TNNT2‐MO treatment does not result in aberrant myofibrillogenesis. (A) An example of non‐treated cardiomyocytes in culture. Sarcomere assembly was categorized into four types: type 1 is the immature myofibril which is assembling at the periphery of the cell and no fibril structures can be seen (a); type 2 is when fibres are present but in a disorganized fashion (b); type 3 has organized but still thin fibrils (c); type 4 has fully developed thick fibrils running from one end of the cell to the other (d). Arrows indicate the direction of the myofilaments.
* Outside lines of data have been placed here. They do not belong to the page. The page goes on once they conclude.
-- ==== Sys2Proof/Machine/Core.lean ====
section
/-!
DEFINITION. The machine as the host sees it.
-/

/-- The block: its state, its step and its state after reset. -/
def Sys2Proof.core : Host.Core :=
  { State := Sys2Proof.Machine.State, Fault := Sys2Proof.Machine.Fault, Refusal := Sys2Proof.Machine.Refusal,
    step := Sys2Proof.Machine.step, reset := Sys2Proof.Machine.State.reset }
end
Scale bar: 80 μm. (B) TNNT2‐MO treatment does not appear to affect sarcomere assembly and maturity (P > 0.180).

Figure 6

TNNT2‐MO treatment alters the expression of NOS3 and TBX3 in the developing heart. (A) NOS3 expression is increased in hearts 1, 2 and 8 when compared with the control. In heart 10, the expression of NOS3 is decreased. The expression in hearts 3, 4, 5, 6, 7 and 9 remain comparable to that in controls. (B) TBX3 expression is decreased in hearts 2, 5 and 6 when compared with the control. The expression of TBX3 in hearts 1, 4, 7, 8, 9 and 10 remains comparable to that in the control.